(DATA SHOWN)

-- ==== Sys2Proof/Machine/SboxRows.lean ====
section
/-!
DEFINITION. The rows of the Signal Box, the Sealed Journal, firmware update, time, sensors, tamper, debug and the TAP (R394 to R421, R460, R461,
R491). BOOT stands in Boot.lean.
-/

namespace Sys2Proof.Machine

/-! ## The Journal -/

/-- JOURNAL_APPEND ends with a status: the bodies appended and the sequence number of the first. Where none was appended the spec names no
first record, and the number is free (R84). -/
def appendEnds (d : Dev) (c : Cmd) (status : Nat) : Dev :=
  if c.pos = 0 then fwFinish (tookFree d) c.id status (freeVal d % 2 ^ 40)
  else fwFinish d c.id status (c.pos * 2 ^ 40 + c.aux.headD 0 % 2 ^ 40)

/-- One body of a JOURNAL_APPEND, or its end (R406). No record follows until a seal that is due stands in MRAM. -/
def appendStep (c : Cmd) (d : Dev) : Dev :=
  let n := nextSeq d
  if sealDue d then (if signOk d then kickAll d else fwFinish d c.id 0x0B 0)
  else if pf c 2 15 0 ≤ c.pos then appendEnds d c 0
  else if !signOk d then fwFinish d c.id 0x0B 0
  else if journalFull d n then
    let d1 := if d.sbox.fullLogged then d else modSbox (logBook d 1 0x00A0 [n]) (fun s => { s with fullLogged := true })
    appendEnds d1 c 9
  else match fetchData d c 1 (64 * c.pos) 64 with
    | (d1, .wait) => d1
    | (d1, .fail st r) => fwFinish d1 c.id st r
    | (d1, .data bs none) =>
      kickAll (modCmd (appendRecord d1 1 c.port bs) c.id (fun k => { k with pos := k.pos + 1, aux := if k.pos = 0 then [n] else k.aux }))
    | (d1, .data _ (some e)) => fwFinish d1 c.id e.1 e.2

/-- JOURNAL_APPEND's work (R95, R406): with COUNT 0 it is DONE at once; signing must be available at its start; the sequence number of
the first record appended is kept (R84). -/
def appendWork (c : Cmd) (d : Dev) : Dev :=
  if pf c 2 15 0 = 0 then appendEnds d c 0
  else if c.bad ≠ [] then d
  else if c.aux = [] then
    if signOk d then
      let c1 := { c with aux := [0] }
      appendStep c1 (modCmd d c.id (fun _ => c1))
    else fwFinish d c.id 0x0B 0
  else appendStep c d

/-- JOURNAL_APPEND. -/
def execJournalAppend (id : Nat) (s : State) : Host.Outcome State Fault Refusal := onUnitTx s (fwCommand 0x70 id false appendWork)

/-- Export image of block b but for its records (R408). -/
def exportHead (d : Dev) (b : Nat) : List Byte := toLE 8 (b % 2 ^ 40) ++ (toLE 8 (serialNat d) ++ sliceB (jblock d b).anchor 0 48)

/-- One block of a JOURNAL_EXPORT, or its end (R408): a block that is not sealed, or overwritten, is passed over. -/
def exportWork (c : Cmd) (d : Dev) : Dev :=
  let i := c.aux.headD 0
  let b := pf c 2 39 0 + i
  let next (d : Dev) (n : Nat) : Dev := modCmd d c.id (fun k => { k with pos := k.pos + n, aux := [i + 1] })
  if pf c 3 9 0 ≤ i then fwFinish d c.id 0 c.pos
  else if !blockStarted d b || blockGone d b || !(jblock d b).sealed then next d 0
  else match firstBadLine d (recAddr (64 * b)) 8192 with
    | some l => fwFinish d c.id 7 l
    | none =>
      match storeData d c 1 c.pos (exportHead d b ++ memRead d (recAddr (64 * b)) 8192) with
      | (d1, some x) => fwFinish d1 c.id 4 x
      | (d1, none) => next (setJblock d1 b { jblock d1 b with exported := true }) 8256

/-- JOURNAL_EXPORT. -/
def execJournalExport (id : Nat) (s : State) : Host.Outcome State Fault Refusal := onUnitTx s (fwCommand 0x71 id false exportWork)

/-- JOURNAL_EXPORT_ACK's work (R409): every block of the range is acknowledged or overwritten, or sealed and exported; else nothing changes. -/
def exportAckWork (c : Cmd) (d : Dev) : Dev :=
  let bs := (List.range (pf c 2 9 0)).map (fun i => pf c 1 39 0 + i)
  if bs.all (fun b => blockAcked d b || (blockStarted d b && (jblock d b).sealed && (jblock d b).exported)) then
    let d1 := bs.foldl (fun d b => if blockGone d b then d else setJblock d b { jblock d b with acked := true }) d
    let d2 := if bs = [] then d1 else modSbox d1 (fun s => { s with fullLogged := false })
    kickAll (fwFinish (flushEvents d2.sbox.events.length d2) c.id 0 0)
  else fwFinish d c.id 2 0x0A

/-- JOURNAL_EXPORT_ACK. -/
def execJournalExportAck (id : Nat) (s : State) : Host.Outcome State Fault Refusal := onDevTx s (fwCommand 0x72 id false exportAckWork)

/-- JOURNAL_SEAL (R404 to R406): a seal that has been signed is written; the records that waited for it go on. -/
def journalSeal (d : Dev) : Dev :=
  match d.sbox.outs.findSome? (fun x => match x.req with | .seal_ b => some b | _ => none) with
  | some b =>
    if fwUp d then
      match takeOut d (.seal_ b) with
      | some (o, d1) =>
        if o.ok then
          let d2 := setJblock (memWrite d1 (recAddr (64 * b + 63)) (sliceB o.bytes 0 128)) b { jblock d1 b with sealed := true }
          let d3 := wr d2 .sboxJournal 0 (BitVec.ofNat 40 (64 * b + 64))
          kickAll (flushEvents d3.sbox.events.length d3)
        else kickAll d1
      | none => d
    else d
  | none => d

/-- JOURNAL_SEAL. -/
def execJournalSeal (s : State) : Host.Outcome State Fault Refusal := onDevTx s journalSeal

/-! ## Attestation and the signing engine -/

/-- The signed record of Consist c is delivered, and its RUN_CONSIST ends (R172): nothing is written where a byte lies outside the port's windows. -/
def attestDeliver (d : Dev) (c : Nat) (o : SignOut) : Dev :=
  let k := consist d c
  if k.ph ≠ .signing ∨ k.event ≠ 0 then d
  else if !o.ok then endConsist d c 0x0B (consistResult c k false)
  else match (if k.attestHost then hostOut d k.port k.attestAt 256 else devOut d k.port k.attestAt 256) with
    | some x => endConsist d c 4 x
    | none =>
      let d1 := if k.attestHost then hostWrite d k.port k.attestAt o.bytes else (devWrite d k.attestAt o.bytes).1
      endConsist d1 c (b2n k.truncated) (consistResult c k true)

/-- ATTESTATION_SIGN (R172, R410): firmware hands the waiting requests to the engine, and delivers the record of Consist c once it is signed. -/
def attestationSign (c : Nat) (d : Dev) : Dev :=
  if fwUp d then
    let d0 := kickAll d
    match takeOut d0 (.attest c) with
    | some (o, d1) => attestDeliver d1 c o
    | none => d0
  else d

/-- ATTESTATION_SIGN. -/
def execAttestationSign (c : ConsistIx) (s : State) : Host.Outcome State Fault Refusal := onUnitTx s (attestationSign c.val)

/-- Firmware has a use for the result of a request. -/
def wanted (d : Dev) (r : SignReq) : Bool :=
  match r with
  | .timeSet id | .image id => (cmdOf d id).isSome
  | .direct _ _ => false
  | _ => true

/-- SIGN_DONE (R421, R491): the engine's operation ends. A debug token that fails gives a fresh nonce (R416); the next request follows. -/
def signDone (o : Otp) (d : Dev) : Dev :=
  match d.sbox.run with
  | none => d
  | some r =>
    if running d then
      let x := signResult o d r
      let d1 := modSbox x.1 (fun s => { s with
        run := none, outs := if wanted d r.req then s.outs ++ [{ req := r.req, ok := x.2.1, bytes := x.2.2 }] else s.outs })
      let d2 := sboxEvent (setFld d1 .cipherSignStatus 0 39 37 (2 + b2n x.2.1)) 10
      let d3 := match r.req with
        | .debug =>
          let d3 := { d2 with tap := { d2.tap with token := none, valid := x.2.1 } }
          if x.2.1 then d3 else freshDebugNonce d3
        | _ => d2
      kickAll d3
    else d

/-- SIGN_DONE. -/
def execSignDone (s : State) : Host.Outcome State Fault Refusal := onDevTx s (signDone s.otp)

/-- A write of CIPHER_SIGN with a given OP. -/
def signRow (op : Nat) (who : Requester) (v : Word) (d : Dev) : Dev :=
  if bitsOf v.toNat 39 38 = op then viaPath d who 0xD00010 (fun d => cipherSignWrite d who v) else d

/-! ## Time -/

/-- A TIME_SET is refused (R403, R413). -/
def timeRefused (d : Dev) (c : Cmd) : Dev :=
  fwFinish (freshNonce (logBook d 3 0x0080 [aoTime d, pf c 1 39 0, 0])) c.id 0x0B 0

/-- TIME_SET's work (R413): TOKEN_BYTES, TIME and NONCE are checked, the token goes to the signing engine, and the outcome is logged. -/
def timeSetWork (c : Cmd) (d : Dev) : Dev :=
  if c.bad ≠ [] then d
  else if c.aux = [] then
    if pf c 3 9 0 < 208 then timeRefused d c
    else match fetchData d c 2 0 208 with
      | (d1, .wait) => d1
      | (d1, .fail st r) => fwFinish (freshNonce d1) c.id st r
      | (d1, .data _ (some e)) => fwFinish (freshNonce d1) c.id e.1 e.2
      | (d1, .data tok none) =>
        if leAt tok 0 5 = pf c 1 39 0 ∧ leAt tok 8 5 = (rd d1 .sboxNonce 0).toNat then
          askSign (modCmd d1 c.id (fun k => { k with aux := 1 :: 0 :: tok.map (fun b => b.toNat) })) (.timeSet c.id)
        else timeRefused d1 c
  else match takeOut d (.timeSet c.id) with
    | none => kickAll d
    | some (o, d1) =>
      if o.ok then
        let data := [leAt o.bytes 0 5, pf c 1 39 0, 1]
        kickAll (fwFinish (freshNonce (journalEvent (logBook d1 3 0x0080 data) 0x0080 data)) c.id 0 0)
      else kickAll (timeRefused d1 c)

/-- TIME_SET. -/
def execTimeSet (id : Nat) (s : State) : Host.Outcome State Fault Refusal := onUnitTx s (fwCommand 0x78 id false timeSetWork)

/-! ## Firmware update -/

/-- A chunk clears the slot's VERIFIED state and cancels its pending activation (R412). -/
def chunkClears (d : Dev) : Dev :=
  let d1 := if fld d .sboxFw 0 2 2 = 1 then
      { d with nv := { d.nv with selected := fld d .sboxFw 0 0 0, trial := decide (fld d .sboxFw 0 4 4 = 1), tries := fld d .sboxFw 0 7 5 } }
    else d
  setFld d1 .sboxFw 0 3 2 0

/-- The check of an image has ended (R403, R412): VERIFIED and RESULT bit 0 where it is valid. -/
def imageChecked (d : Dev) (c : Cmd) (ok : Bool) : Dev :=
  let d1 := logBook d 0 0x0070 [otherSlot d, b2n ok, slotSvn d (otherSlot d)]
  kickAll (fwFinish (if ok then setFld d1 .sboxFw 0 3 3 1 else d1) c.id 0 (b2n ok))
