/-- VSLL: a << (b mod 40) (R245). -/
def execVsll (n : CoreIx) (w : BitVec 32) (s : State) : Host.Outcome State Fault Refusal := onDev s (instr n w (isVInt 5) usesVInt (vIntRow sll))

/-- VSRL: a >> (b mod 40), logical (R245). -/
def execVsrl (n : CoreIx) (w : BitVec 32) (s : State) : Host.Outcome State Fault Refusal := onDev s (instr n w (isVInt 6) usesVInt (vIntRow srl))

/-- VSRA: a >> (b mod 40), arithmetic (R245). -/
def execVsra (n : CoreIx) (w : BitVec 32) (s : State) : Host.Outcome State Fault Refusal := onDev s (instr n w (isVInt 7) usesVInt (vIntRow sra))

/-- VMIN: signed minimum (R245). -/
def execVmin (n : CoreIx) (w : BitVec 32) (s : State) : Host.Outcome State Fault Refusal := onDev s (instr n w (isVInt 8) usesVInt (vIntRow smin))

/-- VMAX: signed maximum (R245). -/
def execVmax (n : CoreIx) (w : BitVec 32) (s : State) : Host.Outcome State Fault Refusal := onDev s (instr n w (isVInt 9) usesVInt (vIntRow smax))

/-- VMINU: unsigned minimum (R245). -/
def execVminu (n : CoreIx) (w : BitVec 32) (s : State) : Host.Outcome State Fault Refusal := onDev s (instr n w (isVInt 10) usesVInt (vIntRow umin))

/-- VMAXU: unsigned maximum (R245). -/
def execVmaxu (n : CoreIx) (w : BitVec 32) (s : State) : Host.Outcome State Fault Refusal := onDev s (instr n w (isVInt 11) usesVInt (vIntRow umax))

/-- VMUL: low 40 bits of a × b (R245). -/
def execVmul (n : CoreIx) (w : BitVec 32) (s : State) : Host.Outcome State Fault Refusal := onDev s (instr n w (isVInt 12) usesVInt (vIntRow (fun a b => a * b)))

/-- VMULHU: high 40 bits of the unsigned product (R245). -/
def execVmulhu (n : CoreIx) (w : BitVec 32) (s : State) : Host.Outcome State Fault Refusal := onDev s (instr n w (isVInt 13) usesVInt (vIntRow mulhu))

/-- VH40: H40(a) (R245). -/
def execVh40 (n : CoreIx) (w : BitVec 32) (s : State) : Host.Outcome State Fault Refusal := onDev s (instr n w (isVInt 14) usesVInt (vIntRow (fun a _ => h40W a)))

/-- VSEL (R245). -/
def execVsel (n : CoreIx) (w : BitVec 32) (s : State) : Host.Outcome State Fault Refusal := onDev s (instr n w (isVInt 15) usesVInt vselRow)

/-! ## Compares -/

/-- A word of opcode 0x35 with function fn or fn + 8. -/
def isCmp (fn w : Nat) : Bool := decide (opOf w = 0x35 ∧ fn4 w % 8 = fn)

/-- Registers of a compare: va, vb as a vector, an X register or an F register, the qualifiers k and vd. -/
def usesCmp (w : Nat) : Uses :=
  let vec := fn4 w < 8
  let fp := 6 ≤ fn4 w % 8
  { xs := if vec ∨ fp then [] else [vbOf w % 32], qs := [kV w, vdOf w % 8]
    cells := vecCells (vaOf w) (longV w) ++ (if vec then vecCells (vbOf w) (longV w) else if fp then [vbOf w % 32] else []) }

/-- Q[vd] takes bit j for each active element for which the test holds, and 0 elsewhere (R241, R248). -/
def cmpRow (f : Word → Word → Bool) (n w : Nat) (d : Dev) : Dev :=
  let c := core d n
  let b := fun j => if fn4 w < 8 then elem c (vbOf w) (longV w) j else xget c (vbOf w % 32)
  let js := (actives c (kV w) (longV w)).filter (fun j => f (elem c (vaOf w) (longV w) j) (b j))
  retire d n (setQual c (vdOf w % 8) (bitsQ js)) (c.pc + 4)

/-- A floating-point compare of binary32 elements, with the OR of its flags (R247, R248). -/
def fcmpRow (f : Bool → Nat → Nat → Bool × Nat) (n w : Nat) (d : Dev) : Dev :=
  let c := core d n
  let b := fun j => if fn4 w < 8 then (elem c (vbOf w) (longV w) j).toNat % 2 ^ 32 else f32 c (vbOf w)
  let rs := (actives c (kV w) (longV w)).map (fun j => (j, f (fzOf c) ((elem c (vaOf w) (longV w) j).toNat % 2 ^ 32) (b j)))
  let c1 := setFlags c (orFlags (rs.map (fun r => r.2.2)))
  retire d n (setQual c1 (vdOf w % 8) (bitsQ ((rs.filter (fun r => r.2.1)).map Prod.fst))) (c.pc + 4)

/-- VEQ (R248). -/
def execVeq (n : CoreIx) (w : BitVec 32) (s : State) : Host.Outcome State Fault Refusal := onDev s (instr n w (isCmp 0) usesCmp (cmpRow (fun a b => decide (a = b))))

/-- VNE (R248). -/
def execVne (n : CoreIx) (w : BitVec 32) (s : State) : Host.Outcome State Fault Refusal := onDev s (instr n w (isCmp 1) usesCmp (cmpRow (fun a b => decide (a ≠ b))))

/-- VLT (R248). -/
def execVlt (n : CoreIx) (w : BitVec 32) (s : State) : Host.Outcome State Fault Refusal := onDev s (instr n w (isCmp 2) usesCmp (cmpRow (fun a b => decide (a.toInt < b.toInt))))

/-- VGE (R248). -/
def execVge (n : CoreIx) (w : BitVec 32) (s : State) : Host.Outcome State Fault Refusal := onDev s (instr n w (isCmp 3) usesCmp (cmpRow (fun a b => decide (b.toInt ≤ a.toInt))))

/-- VLTU (R248). -/
def execVltu (n : CoreIx) (w : BitVec 32) (s : State) : Host.Outcome State Fault Refusal := onDev s (instr n w (isCmp 4) usesCmp (cmpRow (fun a b => decide (a.toNat < b.toNat))))

/-- VGEU (R248). -/
def execVgeu (n : CoreIx) (w : BitVec 32) (s : State) : Host.Outcome State Fault Refusal := onDev s (instr n w (isCmp 5) usesCmp (cmpRow (fun a b => decide (b.toNat ≤ a.toNat))))

/-- FLT (R248). -/
def execFlt (n : CoreIx) (w : BitVec 32) (s : State) : Host.Outcome State Fault Refusal := onDev s (instr n w (isCmp 6) usesCmp (fcmpRow fltBits))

(End DATA SHOWN)

● **ASSIGNMENT**:
Copy exactly the lines above, starting at the opening line and finishing at the line in which "else if journalFull d n then" occurs.

● **ANSWER SPACE**:
-- ==== Sys2Proof/Machine/SboxRows.lean ====
section
/-!
DEFINITION. The rows of the Signal Box, the Sealed Journal, firmware update, time, sensors, tamper, debug and the TAP (R394 to R421, R460, R461,
R491). BOOT stands in Boot.lean.
-/

namespace Sys2Proof.Machine

/-! ## The Journal -/

/-- JOURNAL_APPEND ends with a status: the bodies appended and the sequence number of the first. Where none was appended the spec names no
first record, and the number is free (R84). -/
def appendEnds (d : Dev) (c : Cmd) (status : Nat) : Dev :=
  if c.pos = 0 then fwFinish (tookFree d) c.id status (freeVal d % 2 ^ 40)
  else fwFinish d c.id status (c.pos * 2 ^ 40 + c.aux.headD 0 % 2 ^ 40)

/-- One body of a JOURNAL_APPEND, or its end (R406). No record follows until a seal that is due stands in MRAM. -/
def appendStep (c : Cmd) (d : Dev) : Dev :=
  let n := nextSeq d
  if sealDue d then (if signOk d then kickAll d else fwFinish d c.id 0x0B 0)
  else if pf c 2 15 0 ≤ c.pos then appendEnds d c 0
  else if !signOk d then fwFinish d c.id 0x0B 0
  else if journalFull d n then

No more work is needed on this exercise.